[[ DATASET, beginning ]]

theorem benchAccess_keeps {s0 : State} (s : State) (off size : Nat) (write : Option Nat) (o : Outer) (hk : Keeps s0 s) :
    Keeps s0 (State.benchAccess s off size write o) := by
  unfold State.benchAccess
  repeat (first
    | intro _
    | (extract_lets +onlyGivenNames x; focus (refine (?_ : Keeps s0 x → _) ?_; rotate_left; dsimp only [x]; clear x; rotate_left; intro hx; clear_value x))
    | (extract_lets +onlyGivenNames x; focus (refine (?_ : Keeps s0 x.1 → _) ?_; rotate_left; dsimp only [x]; clear x; rotate_left; intro hx; clear_value x))
    | (extract_lets +onlyGivenNames x; clear_value x)
    | with_reducible exact hk
    | with_reducible assumption
    | with_reducible apply accErr_keeps
    | with_reducible apply routeErr_keeps
    | with_reducible apply routeWrite_keeps
    | with_reducible apply routeRead_keeps
    | with_reducible apply Keeps.ite
    | with_reducible exact Keeps.upd (by with_reducible assumption)
    | (with_reducible refine Keeps.updLists (by with_reducible assumption) ?_ ?_ ?_ ?_ ?_ <;> first | rfl | exact Nat.le_refl _ | exact Nat.le_max_left _ _ | exact Nat.le_succ _ | exact modAt_length _ _ _ | exact List.length_map _)
    | fail_if_no_progress (with_reducible apply Keeps.upd)
    | fail_if_no_progress (with_reducible refine Keeps.updLists ?_ ?_ ?_ ?_ ?_ ?_; rotate_left; iterate 5 (first | rfl | exact Nat.le_refl _ | exact Nat.le_max_left _ _ | exact Nat.le_succ _ | exact modAt_length _ _ _ | exact List.length_map _))
    | with_reducible apply benchRead_getD_keeps
    | exact benchRead_keeps _ _ _ (by with_reducible assumption) (by assumption)
    | with_reducible apply benchWrite_getD_keeps
    | exact benchWrite_keeps _ _ _ _ _ (by with_reducible assumption) (by assumption)
    | split
    | dsimp only)

theorem access_keeps {s0 : State} (s : State) (at_ via off size : Nat) (write : Option Nat) (o : Outer) (hk : Keeps s0 s) :
    Keeps s0 (State.access s at_ via off size write o) := by
  unfold State.access
  repeat (first
    | intro _
    | (extract_lets +onlyGivenNames x; focus (refine (?_ : Keeps s0 x → _) ?_; rotate_left; dsimp only [x]; clear x; rotate_left; intro hx; clear_value x))
    | (extract_lets +onlyGivenNames x; focus (refine (?_ : Keeps s0 x.1 → _) ?_; rotate_left; dsimp only [x]; clear x; rotate_left; intro hx; clear_value x))
    | (extract_lets +onlyGivenNames x; clear_value x)
    | with_reducible exact hk
    | with_reducible assumption
    | with_reducible apply upTo_keeps
    | with_reducible apply benchAccess_keeps
    | with_reducible apply pf0Access_keeps
    | with_reducible apply Keeps.ite
    | split
    | dsimp only)

theorem execRegWrite_keeps (at_ via off size : Nat) (value : BitVec 512) (outer : Outer) (s : State) : OutKeeps s (execRegWrite at_ via off size value outer s) := by
  have hk := Keeps.refl s
  unfold execRegWrite
  refine OutKeeps.next ?_
  repeat (first
    | intro _
    | with_reducible exact hk
    | with_reducible assumption
    | with_reducible apply access_keeps
    | dsimp only)

theorem execAliasWrite_keeps (at_ view off : Nat) (value : Word64) (outer : Outer) (s : State) : OutKeeps s (execAliasWrite at_ view off value outer s) := by
  have hk := Keeps.refl s
  unfold execAliasWrite
  refine OutKeeps.next ?_
  repeat (first
    | intro _
    | with_reducible exact hk
    | with_reducible assumption
    | with_reducible apply access_keeps
    | dsimp only)

theorem execRegReadClear_keeps (at_ via off size : Nat) (s : State) : OutKeeps s (execRegReadClear at_ via off size s) := by
  have hk := Keeps.refl s
  unfold execRegReadClear
  refine OutKeeps.next ?_
  repeat (first
    | intro _
    | with_reducible exact hk
    | with_reducible assumption
    | with_reducible apply access_keeps
    | dsimp only)

theorem execAccessReloadHeld_keeps (at_ via off size : Nat) (write : Option Word64) (outer : Outer) (s : State) : OutKeeps s (execAccessReloadHeld at_ via off size write outer s) := by
  have hk := Keeps.refl s
  unfold execAccessReloadHeld
  refine OutKeeps.next ?_
  repeat (first
    | intro _
    | with_reducible exact hk
    | with_reducible assumption
    | with_reducible apply access_keeps
    | dsimp only)

theorem execAccessError_keeps (at_ via off size : Nat) (write : Option Word64) (outer : Outer) (s : State) : OutKeeps s (execAccessError at_ via off size write outer s) := by
  have hk := Keeps.refl s
  unfold execAccessError
  refine OutKeeps.next ?_
  repeat (first
    | intro _
    | with_reducible exact hk
    | with_reducible assumption
    | with_reducible apply access_keeps
    | dsimp only)

theorem execHdmWrite_keeps (at_ piece : Nat) (value : Word64) (s : State) : OutKeeps s (execHdmWrite at_ piece value s) := by
  have hk := Keeps.refl s
  unfold execHdmWrite
  refine OutKeeps.next ?_
  repeat (first
    | intro _
    | with_reducible exact hk
    | with_reducible assumption
    | with_reducible apply access_keeps
    | dsimp only)

theorem execClksrcWrite_keeps (at_ src : Nat) (s : State) : OutKeeps s (execClksrcWrite at_ src s) := by
  have hk := Keeps.refl s
  unfold execClksrcWrite
  refine OutKeeps.next ?_
  repeat (first
    | intro _
    | with_reducible exact hk
    | with_reducible assumption
    | with_reducible apply access_keeps
    | dsimp only)

end Sys2Proof.Laws
end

[[ DATASET, end ]]

WHAT YOU NEED TO DO — Go through the records above and return every line that holds the string "List".

OUTPUT FOR THIS TASK —
    | (with_reducible refine Keeps.updLists (by with_reducible assumption) ?_ ?_ ?_ ?_ ?_ <;> first | rfl | exact Nat.le_refl _ | exact Nat.le_max_left _ _ | exact Nat.le_succ _ | exact modAt_length _ _ _ | exact List.length_map _)
    | fail_if_no_progress (with_reducible refine Keeps.updLists ?_ ?_ ?_ ?_ ?_ ?_; rotate_left; iterate 5 (first | rfl | exact Nat.le_refl _ | exact Nat.le_max_left _ _ | exact Nat.le_succ _ | exact modAt_length _ _ _ | exact List.length_map _))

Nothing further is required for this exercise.